Graeme McCall

Personal information
- Full name: Graeme Allister McCall
- Nationality: Australian
- Born: 30 December 1937
- Died: 3 May 2016 (aged 78)

Sport
- Sport: Rowing
- Club: Mercantile Rowing Club

Achievements and titles
- Olympic finals: Men's eight Tokyo 1964 B final
- National finals: King's Cup 1959–62,64.

Medal record
Men's rowing
Representing Australia
British Empire and Commonwealth Games
| Gold medal – first place | 1962 Perth | Men's Eights |

= Graeme McCall =

Australian rower (1937–2016)

Graeme McCall (30 December 1937 - 3 May 2016) was an Australian representative rower. He was a three-time national champion, a 1962 Commonwealth Games gold medallist and competed in the men's eight event at the 1964 Summer Olympics.

==Club and state rowing==
McCall was educated at Scotch College, Melbourne where he took up rowing. He rowed in that school's 1st VIII in his senior year of 1955. His senior rowing was with the Mercantile Rowing Club in Melbourne where he was highly regarded for his 1962 Commonwealth Games result as being one of the furst Mercantile members to win a gold in international competition.
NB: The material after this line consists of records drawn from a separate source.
-- ==== Sys2Proof/Machine/Translate.lean ====
section
/-! DEFINITION. The physical address map and address translation (R30, R31, R80, R97, R102 to R106). -/

namespace Sys2Proof.Machine

/-- The kinds of access translation and the region rules tell apart. -/
inductive Acc where
  | fetch | load | store
deriving DecidableEq, Repr

/-- The page-fault cause of an access (R102, R331). -/
def Acc.pageCause : Acc → Nat
  | .fetch => 12 | .load => 13 | .store => 15
/-- The access-fault cause of an access (R32). -/
def Acc.accessCause : Acc → Nat
  | .fetch => 1 | .load => 5 | .store => 7
/-- The misaligned cause of an access (R81). -/
def Acc.misCause : Acc → Nat
  | .store => 6 | _ => 4

/-- The regions of R30. -/
inductive Region where
  | lpddr
  | csram (cl bank off : Nat)
  | mmio (off : Nat)
  | host (bus : Nat)
  | twin (pa : Nat)
  | hole
deriving DecidableEq, Repr

/-- First address of the CSRAM windows (R30). -/
def csramBase : Nat := 0x10000000000
/-- First address of the MMIO region (R30). -/
def mmioBase : Nat := 0x20000000000
/-- First address of the host window (R30). -/
def hostBase : Nat := 0x8000000000000
/-- First address of the twin window (R30). -/
def twinBase : Nat := 0xC000000000000

/-- The region that holds a physical address (R30, R31). -/
def regionOf (pa : Nat) : Region :=
  if pa < 0x4000000000 then .lpddr
  else if csramBase ≤ pa ∧ pa < csramBase + 16 * 0x1000000 then
    let o := pa - csramBase
    let w := o % 0x1000000
    if w < 0x800000 then .csram (o / 0x1000000) (w / 0x40000) (w % 0x40000) else .hole
  else if mmioBase ≤ pa ∧ pa < mmioBase + 0x100000000 then .mmio (pa - mmioBase)
  else if hostBase ≤ pa ∧ pa < twinBase then .host (pa - hostBase)
  else if twinBase ≤ pa ∧ pa < 0x10000000000000 then .twin (pa - twinBase)
  else .hole

/-- The physical address of byte off of a bank (R31). -/
def bankAddr (cl b off : Nat) : Nat := csramBase + cl * 0x1000000 + b * 0x40000 + off

/-- Bank modes of R84. -/
def modeCache : BitVec 2 := 0
def modeScratch : BitVec 2 := 1
def modeLatch : BitVec 2 := 2
def modeFifo : BitVec 2 := 3

/-- Whether [pa, pa + n) lies in SCRATCH banks of cluster cl (R190, R192). -/
def inScratch (s : State) (cl pa n : Nat) : Bool :=
  let ok (a : Nat) : Bool :=
    match regionOf a with
    | .csram c b _ => c == cl && (s.bank c b).mode == modeScratch
    | _ => false
  n != 0 && ok pa && ok (pa + n - 1)

/-- The mode-register bits translation reads: who accesses, and MXR, SUM. -/
structure Ctx where
  satp : Word
  mode : Mode
  sum : Bool
  mxr : Bool
deriving DecidableEq, Repr

/-- A failed translation or access: the cause, and whether the leaf found was marked host-file-backed (R339). -/
structure AccFault where
  cause : Nat
  hostfile : Bool
deriving DecidableEq, Repr

/-- A translated access: its physical address and the page it lies in. -/
structure Xlat where
  pa : Nat
  pageBase : Nat
  pageSize : Nat
  wx : Bool
  dom : Option (BitVec 12)
  hostfile : Bool
deriving DecidableEq, Repr

/-- Whether satp selects Sv48 (R102). -/
def satpOn (satp : Word) : Bool := bitsAt satp.toNat 60 4 == 9
/-- The ASID of satp. -/
def satpAsid (satp : Word) : Nat := bitsAt satp.toNat 44 16
/-- The root page-table page of satp. -/
def satpRoot (satp : Word) : Nat := bitsAt satp.toNat 0 44

/-- Whether Sv48 admits the address: bits 63 to 48 repeat bit 47. -/
def canonical (va : Word) : Bool := sextWord 48 va.toNat == va

/-- A leaf PTE found by the walk, with its level. -/
structure Leaf where
  pte : Nat
  level : Nat
deriving DecidableEq, Repr

/-- What ends a walk without a leaf: an access fault on a PTE read outside LPDDR6 (R101), or a page fault. -/
inductive WalkEnd where
  | leaf (l : Leaf)
  | access
  | page (pte : Nat)
deriving DecidableEq, Repr

/-- Whether every reserved bit of a PTE is clear (R103). -/
def pteReservedOk (pte : Nat) : Bool := bitsAt pte 61 2 == 0 && bitsAt pte 54 4 == 0

/-- Whether a PTE that points to the next table is sound: of its attribute bits only V and G may be set, since Sv48 reserves D, A
and U there (R103; DEDUCED, log 27). -/
def pointerOk (pte : Nat) : Bool :=
  pteReservedOk pte && bitsAt pte 58 3 == 0 && !bitAt pte 63 && bitsAt pte 6 2 == 0 && !bitAt pte 4

/-- The rules of a leaf's own bits (R103, R104). -/
def leafOk (pte level : Nat) : Bool :=
  let n := bitAt pte 63
  let ppn := bitsAt pte 10 44
  pteReservedOk pte && level != 3 && !(bitAt pte 2 && !bitAt pte 1)
    && (if n then (level == 0 && ppn % 16 == 8) || (level == 2 && (ppn / 2 ^ 18) % 8 == 4 && ppn % 2 ^ 18 == 0)
        else ppn % 2 ^ (9 * level) == 0)

/-- The Sv48 walk (R102 to R104): `level` is the level of the table read next, counted from 3. The fuel is the number of
levels left. -/
def walk (m : Memory) (va : Nat) : (fuel : Nat) → (table : Nat) → WalkEnd
  | 0, _ => .page 0
  | level + 1, table =>
    let a := table * 4096 + 8 * bitsAt va (12 + 9 * level) 9
    match regionOf a with
    | .lpddr =>
      let pte := memRead m a 8
      if !bitAt pte 0 || (bitAt pte 2 && !bitAt pte 1) then .page pte
      else if bitAt pte 1 || bitAt pte 3 then (if leafOk pte level then .leaf ⟨pte, level⟩ else .page pte)
      else if pointerOk pte then walk m va level (bitsAt pte 10 44)
      else .page pte
    | _ => .access

/-- The size of the page a leaf maps (R104). -/
def leafSize (l : Leaf) : Nat :=
  if bitAt l.pte 63 then (if l.level == 0 then 0x10000 else 0x200000000) else 2 ^ (12 + 9 * l.level)

/-- The first physical address of the page a leaf maps (R104). -/
def leafBase (l : Leaf) : Nat :=
  let pa := bitsAt l.pte 10 44 * 4096
  pa - pa % leafSize l

/-- Offset of the L2 control block in the MMIO region (R33). -/
def l2Block : Nat := 0x02000000
/-- Offset of DDTBASE (R98). -/
def ddtbaseOff : Nat := l2Block + 0x10

/-- The address of the dedup domain table's entry that a leaf's resolution reads under an ASID, if it reads one (R97). -/
def domainEntry (s : State) (asid pte : Nat) : Option Nat :=
  let ddt := (s.mmioGet ddtbaseOff 0).toNat
  if !bitAt pte 59 || !bitAt ddt 0 then none else some (bitsAt ddt 17 35 * 2 ^ 17 + 2 * asid)

/-- The dedup domain a leaf resolves to under an ASID (R97). -/
def leafDomain (s : State) (asid pte : Nat) : Option (BitVec 12) :=
  match domainEntry s asid pte with
  | none => none
  | some a =>
    let e := memRead s.mem a 2
    if !bitAt e 15 then none
    else if bitAt pte 58 then some 0
    else if e % 4096 = 0 then none else some (BitVec.ofNat 12 e)

/-- The TLB entry made from a leaf (R105). -/
def mkTlb (s : State) (asid va : Nat) (l : Leaf) : TlbEntry where
  asid := asid
  glob := bitAt l.pte 5
  base := va - va % leafSize l
  size := leafSize l
  pa := leafBase l
  perms := BitVec.ofNat 8 l.pte
  wx := bitAt l.pte 60
  hostfile := bitsAt l.pte 8 2 == 1
  dom := leafDomain s asid l.pte
  pd := bitAt l.pte 58

/-- Whether an entry translates va under an ASID (R105). -/
def TlbEntry.hits (e : TlbEntry) (asid va : Nat) : Bool :=
  (e.glob || e.asid == asid) && decide (e.base ≤ va) && decide (va < e.base + e.size)

/-- Whether the permissions of an entry admit the access in a context. A and D are never set by hardware (R102). -/
def permOk (p : BitVec 8) (c : Ctx) (acc : Acc) : Bool :=
  let u := p.getLsbD 4
  let kind :=
    match acc with
    | .fetch => p.getLsbD 3
    | .load => p.getLsbD 1 || (c.mxr && p.getLsbD 3)
    | .store => p.getLsbD 2 && p.getLsbD 7
  let priv :=
    match c.mode with
    | .u => u
    | _ => !u || (c.sum && acc != .fetch)
  kind && priv && p.getLsbD 6

/-- The entry that translates va: from the L1 list, the L2 list of the cluster, or a walk. The last component tells which
of the two lists lacks it. DEDUCED, log 27. -/
def lookup (s : State) (l1 : List TlbEntry) (cl : Nat) (satp : Word) (va : Word) :
    Except WalkEnd (TlbEntry × Bool × Bool) :=
  let asid := satpAsid satp
  match l1.find? (·.hits asid va.toNat) with
  | some e => .ok (e, false, false)
  | none =>
    match (tabGet [] s.l2tlb cl).find? (·.hits asid va.toNat) with
    | some e => .ok (e, true, false)
    | none =>
      match walk s.mem va.toNat 4 (satpRoot satp) with
      | .leaf l => .ok (mkTlb s asid va.toNat l, true, true)
      | e => .error e

/-- L1 TLB capacity (R105). -/
def l1TlbSize : Nat := 192
/-- L2 TLB capacity (R105). -/
def l2TlbSize : Nat := 8192

/-- The PTEs that a walk reads, by address: to a leaf, or as far as it comes. -/
def walkReads (m : Memory) (va : Nat) : (fuel : Nat) → (table : Nat) → List Nat
  | 0, _ => []
  | level + 1, table =>
    let a := table * 4096 + 8 * bitsAt va (12 + 9 * level) 9
    match regionOf a with
    | .lpddr =>
      let pte := memRead m a 8
      if !bitAt pte 0 || bitsAt pte 1 3 != 0 || !pointerOk pte then [a] else a :: walkReads m va level (bitsAt pte 10 44)
    | _ => []

/-- The PTEs that a translation reads: none where a TLB holds the page. -/
def State.walked (s : State) (l1 : List TlbEntry) (cl : Nat) (satp va : Word) : List Nat :=
  let hit := match lookup s l1 cl satp va with | .ok (_, _, w) => !w | .error _ => false
  if canonical va && !hit then walkReads s.mem va.toNat 4 (satpRoot satp) else []

/-- What a translation that fails leaves: the PTEs that its walk has read came through the L2 (R100). -/
def State.missed (s : State) (l1 : List TlbEntry) (cl : Nat) (satp va : Word) : State :=
  (s.walked l1 cl satp va).foldl (fun t a => t.l2Fill a 2 none) s

/-- Whether the walk of a translation reads poisoned bytes, which its context consumes (R362): a PTE, or, where the access is `found`
to be admitted, the entry of the domain table. What it loads into a TLB carries no mark: R361 names no such granule (DESIGN
CHOICE, log 64). -/
def State.walkBad (s : State) (l1 : List TlbEntry) (cl : Nat) (c : Ctx) (va : Word) (found : Bool) : Bool :=
  !s.poison.isEmpty && c.mode != .m && satpOn c.satp &&
    (let ptes := s.walked l1 cl c.satp va
     let entry := match ptes.getLast? with
       | some a => if found then domainEntry s (satpAsid c.satp) (memRead s.mem a 8) else none
       | none => none
     (ptes ++ entry.toList).any fun a => s.poisonedAt a 1)

/-- Fills a cluster's L2 TLB after a walk, whose reads of PTEs and of the domain table by physical address fill the L2 (R92, R97,
R100, R105). -/
def State.fillL2Tlb (s : State) (cl : Nat) (satp va : Word) (e : TlbEntry) : State :=
  let reads := walkReads s.mem va.toNat 4 (satpRoot satp)
  let pte := memRead s.mem (reads.getLast?.getD 0) 8
  let t := (reads ++ (domainEntry s (satpAsid satp) pte).toList).foldl (fun t a => t.l2Fill a 2 none) s
  { t with l2tlb := tabSet [] t.l2tlb cl ((e :: tabGet [] t.l2tlb cl).take l2TlbSize) }

/-- Whether the PTE a failed walk ended at carries the host-file mark (R103, R339). -/
def WalkEnd.hostfile : WalkEnd → Bool
  | .page pte => bitsAt pte 8 2 == 1
  | _ => false

/-- The fault of a failed walk. -/
def WalkEnd.fault (acc : Acc) : WalkEnd → AccFault
  | .access => ⟨acc.accessCause, false⟩
  | w => ⟨acc.pageCause, w.hostfile⟩

/-- The region of an address that no translation governs. -/
def identity (va : Word) : Xlat := ⟨va.toNat, 0, 2 ^ 64, true, none, false⟩

/-- Translates for an engine or a weight chain of a cluster: through its L2 TLB (R102). -/
def engineXlat (s : State) (cl : Nat) (c : Ctx) (acc : Acc) (va : Word) : Except AccFault (Xlat × State) :=
  if c.mode == .m || !satpOn c.satp then .ok (identity va, s)
  else if !canonical va then .error ⟨acc.pageCause, false⟩
  else
    match lookup s [] cl c.satp va with
    | .error w => .error (w.fault acc)
    | .ok (e, _, f2) =>
      if permOk e.perms c acc then
        .ok (⟨e.pa + (va.toNat - e.base), e.base, e.size, e.wx, e.dom, e.hostfile⟩, if f2 then s.fillL2Tlb cl c.satp va e else s)
      else .error ⟨acc.pageCause, e.hostfile⟩

/-- The context a hart's data accesses are translated in: MPRV substitutes MPP in M-mode. -/
def Hart.ctx (h : Hart) (acc : Acc) : Ctx :=
  let ms := h.csr.mstatus.toNat
  let mode :=
    if h.mode == .m && bitAt ms 17 && acc != .fetch then
      (match bitsAt ms 11 2 with | 0 => Mode.u | 1 => Mode.s | _ => Mode.m)
    else h.mode
  ⟨h.csr.satp, mode, bitAt ms 18, bitAt ms 19⟩

/-- Whether an access of the hart reads a poisoned register that says how it is translated: `mstatus` for data, where MPRV or SUM and
MXR count, and `satp` below M-mode (R102, R361, R362; DESIGN CHOICE, log 64). -/
def Hart.xlatBad (h : Hart) (acc : Acc) : Bool :=
  (acc != .fetch && (h.mode == .m || satpOn h.csr.satp) && h.csrBad 0x300) || ((h.ctx acc).mode != .m && h.csrBad 0x180)

/-- Translates an address of the hart whose turn it is and fills its TLBs. While satp holds Bare, S- and U-mode accesses are by
physical address as in M-mode (R102 names Bare for M-mode only; DESIGN CHOICE, log 103). -/
def xlat (s : State) (acc : Acc) (va : Word) : Except AccFault (Xlat × State) :=
  let h := s.cpu
  let c := h.ctx acc
  if c.mode == .m || !satpOn c.satp then .ok (identity va, s.eats (h.xlatBad acc))
  else if !canonical va then .error ⟨acc.pageCause, false⟩
  else
    match lookup s h.tlb h.cluster c.satp va with
    | .error w => .error (w.fault acc)
    | .ok (e, f1, f2) =>
      let s1 := if f2 then s.fillL2Tlb h.cluster c.satp va e else s
      let s2 := if f1 then { s1 with cpu := { s1.cpu with tlb := (e :: s1.cpu.tlb).take l1TlbSize } } else s1
      let s2 := s2.eats (h.xlatBad acc || s.walkBad h.tlb h.cluster c va true)
      if permOk e.perms c acc then .ok (⟨e.pa + (va.toNat - e.base), e.base, e.size, e.wx, e.dom, e.hostfile⟩, s2)
      else .error ⟨acc.pageCause, e.hostfile⟩

/-- What a translation of `xlat` that fails leaves (R100, R362). -/
def State.xlatMissed (s : State) (acc : Acc) (va : Word) : State :=
  let c := s.cpu.ctx acc
  (s.missed s.cpu.tlb s.cpu.cluster c.satp va).eats (s.cpu.xlatBad acc || s.walkBad s.cpu.tlb s.cpu.cluster c va false)

/-- Translates in the monad, raising the access's own fault with the address. -/
def translate (acc : Acc) (va : Word) (elem : Option Nat) : M Xlat := do
  match xlat (← get) acc va with
  | .error f => do
    modify (·.xlatMissed acc va)
    raiseAt f.cause va elem
  | .ok (x, s) =>
    set s
    return x

end Sys2Proof.Machine
end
McCall was selected in Victorian state representative men's senior eights contesting the King's Cup at the Interstate Regatta within the Australian Rowing Championships on four consecutive occasions from 1959 to 1962 and then again in 1964. Three of those crews won the King's Cup, with McCall rowing in either the four or six seat.

==International representative rowing==
The entire 1962 Victorian champion King's Cup crew including McCall was selected as the Australian eight to contest the 1962 Commonwealth Games. McCall was in the six seat of that boat when they rowed to a gold medal victory at those games in Perth. That same crew was encouraged to represent Australia at the inaugural FISA World Championships, the 1962 World Championships in Lucerne. They financed their trip themselves, made it through to the final and finished in overall fifth place.

For the 1964 Tokyo Olympics the winning Victorian King's Cup eight was again selected in toto. They took a new Sargent & Burton eight with them to the Olympics but quickly saw that its design and technology was way behind the European built Donoratico and Stampfli shells being used by the other nations. They discarded the S&B boat and raced in a George Towns eight which had been shipped with haste. This shell had its own problems and they finished last in their heat and third in their repêchage. With nothing to lose, they borrowed a Donoratico eight from the American squad for the B final and with McCall on the six seat they raced to second place in that petite-final and a face-saving overall eighth place in the Olympic regatta.

The 1964 Olympics would be McCall's last racing at the competitive level. He coached an Australian eight in a Trans-Tasman series against NZ in 1967 and much later (from 1989 to 1991) he served on the Rowing Victoria Board as their state delegate to Rowing Australia.